[Saved entries]
/-- Steps inside operations that run as commands of their own: a waiting cluster opens its block when another of the region closes, a region emits its merged records, a piece is combined, a queued alias table is built, a row is copied to its new place, and sketches are halved (R151, R172, R198, R258, R262, R450, R542). -/
def Obligations.InnerSteps : Prop :=
  (∀ (s : State) (cluster closing op : Nat), s.hard.rails = true → s.dedupTrim.graph.waitBlocks.find? (fun x => x.1 == cluster) = some (cluster, op) →
    closing / 8 = cluster / 8 →
    (s.dedupTrim.graph.openBlocks.filter (fun y => y.1 / 8 == cluster / 8 && y.1 != closing)).length < 4 →
    exec (.dedupBlockOpen cluster closing) s = .next { s.dedupTrim with graph := { s.dedupTrim.graph with
      openBlocks := s.dedupTrim.graph.openBlocks.filter (fun y => y.1 != closing) ++ [(cluster, op)]
      waitBlocks := s.dedupTrim.graph.waitBlocks.filter (· ≠ (cluster, op)) } })
  ∧ (∀ (s : State) (ctx r : Nat) (o : Op) (c : Chart), s.hard.rails = true → r < 128 →
    s.ops.find? (fun o => o.ctx == ctx && o.stage == .started && isOpc .scatter o.desc && s.merges o r) = some o →
    s.chart? ctx (o.desc.param 0 2) = some c →
    exec (.regionMergeEmit ctx r) s = .next (s.onDev (fun s => s.emitRegion o c r)))
  ∧ (∀ (s : State) (ctx piece me : Nat) (o : Op) (r : CollRun) (g : Group), s.hard.rails = true →
    s.ops.find? (fun o => o.ctx == ctx && o.stage == .started && isOpc .reduce o.desc && s.combines o piece) = some o →
    s.run? o.seq = some r → sget (o.desc.param 0 2) s.groups = some g → s.rankIn g = some me →
    exec (.reducePieceCombine ctx piece) s = .next (s.onDev (fun s => s.combinePiece o r g me piece)))
  ∧ (∀ (s : State) (q : AliasReq) (rest : List AliasReq), s.hard.rails = true → s.graph.queue = q :: rest → s.aliasBusy q.node = false →
    (∀ d ∈ s.graph.done, d.1 = q.graph → d.2.1 ≠ q.node) →
    exec .aliasRebuild s = .next (s.onDev (fun s => ({ s with graph := { s.graph with queue := rest } } : State).rebuildAlias q)))
  ∧ (∀ (s : State) (m : Move) (g p a map : Nat), s.hard.rails = true → s.tbl.moves.find? s.moveDue = some m →
    s.moveSource (s.tblAt m.desc) m = some (g, p, a, map) →
    s.isOwn (pkgOf (s.shardE (s.repOp m.ctx m.desc) (s.tblAt m.desc).slot.2.2 g).ctrl) = true →
    exec .rowMoveCopy s = .next (s.onDev (fun s => s.moveHere (s.tblAt m.desc) m
      (s.ctrlAt (s.shardE (s.repOp m.ctx m.desc) (s.tblAt m.desc).slot.2.2 g).ctrl) p a map)))
  ∧ (∀ (s : State) (n : Nat), s.hard.rails = true → s.fld .tblSketchCtrl F.tblSketchCtrl_DECAY_FRAMES = n → n ≠ 0 → n ≤ s.tbl.decayAt →
    exec .sketchDecay s = .next (s.onDev (fun s =>
      ({ s with tbl := { s.tbl with decayAt := s.tbl.decayAt % n } } : State).each
        ((s.tbl.known.flatMap (fun k =>
          ({ s with tbl := { s.tbl with decayAt := s.tbl.decayAt % n } } : State).ownSketches k.ctx (s.tblAt k.desc))).eraseDups)
        (fun t x => t.halve x.1 x.2 (min (s.tbl.decayAt / n) 16)))))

**WHAT TO PRODUCE**
Find the line with "exec .aliasRebuild s" in the data above. Restate it and all later lines word for word, ending with the last line.

**ANSWER TO THIS TASK**
    exec .aliasRebuild s = .next (s.onDev (fun s => ({ s with graph := { s.graph with queue := rest } } : State).rebuildAlias q)))
  ∧ (∀ (s : State) (m : Move) (g p a map : Nat), s.hard.rails = true → s.tbl.moves.find? s.moveDue = some m →
    s.moveSource (s.tblAt m.desc) m = some (g, p, a, map) →
    s.isOwn (pkgOf (s.shardE (s.repOp m.ctx m.desc) (s.tblAt m.desc).slot.2.2 g).ctrl) = true →
    exec .rowMoveCopy s = .next (s.onDev (fun s => s.moveHere (s.tblAt m.desc) m
      (s.ctrlAt (s.shardE (s.repOp m.ctx m.desc) (s.tblAt m.desc).slot.2.2 g).ctrl) p a map)))
  ∧ (∀ (s : State) (n : Nat), s.hard.rails = true → s.fld .tblSketchCtrl F.tblSketchCtrl_DECAY_FRAMES = n → n ≠ 0 → n ≤ s.tbl.decayAt →
    exec .sketchDecay s = .next (s.onDev (fun s =>
      ({ s with tbl := { s.tbl with decayAt := s.tbl.decayAt % n } } : State).each
        ((s.tbl.known.flatMap (fun k =>
          ({ s with tbl := { s.tbl with decayAt := s.tbl.decayAt % n } } : State).ownSketches k.ctx (s.tblAt k.desc))).eraseDups)
        (fun t x => t.halve x.1 x.2 (min (s.tbl.decayAt / n) 16)))))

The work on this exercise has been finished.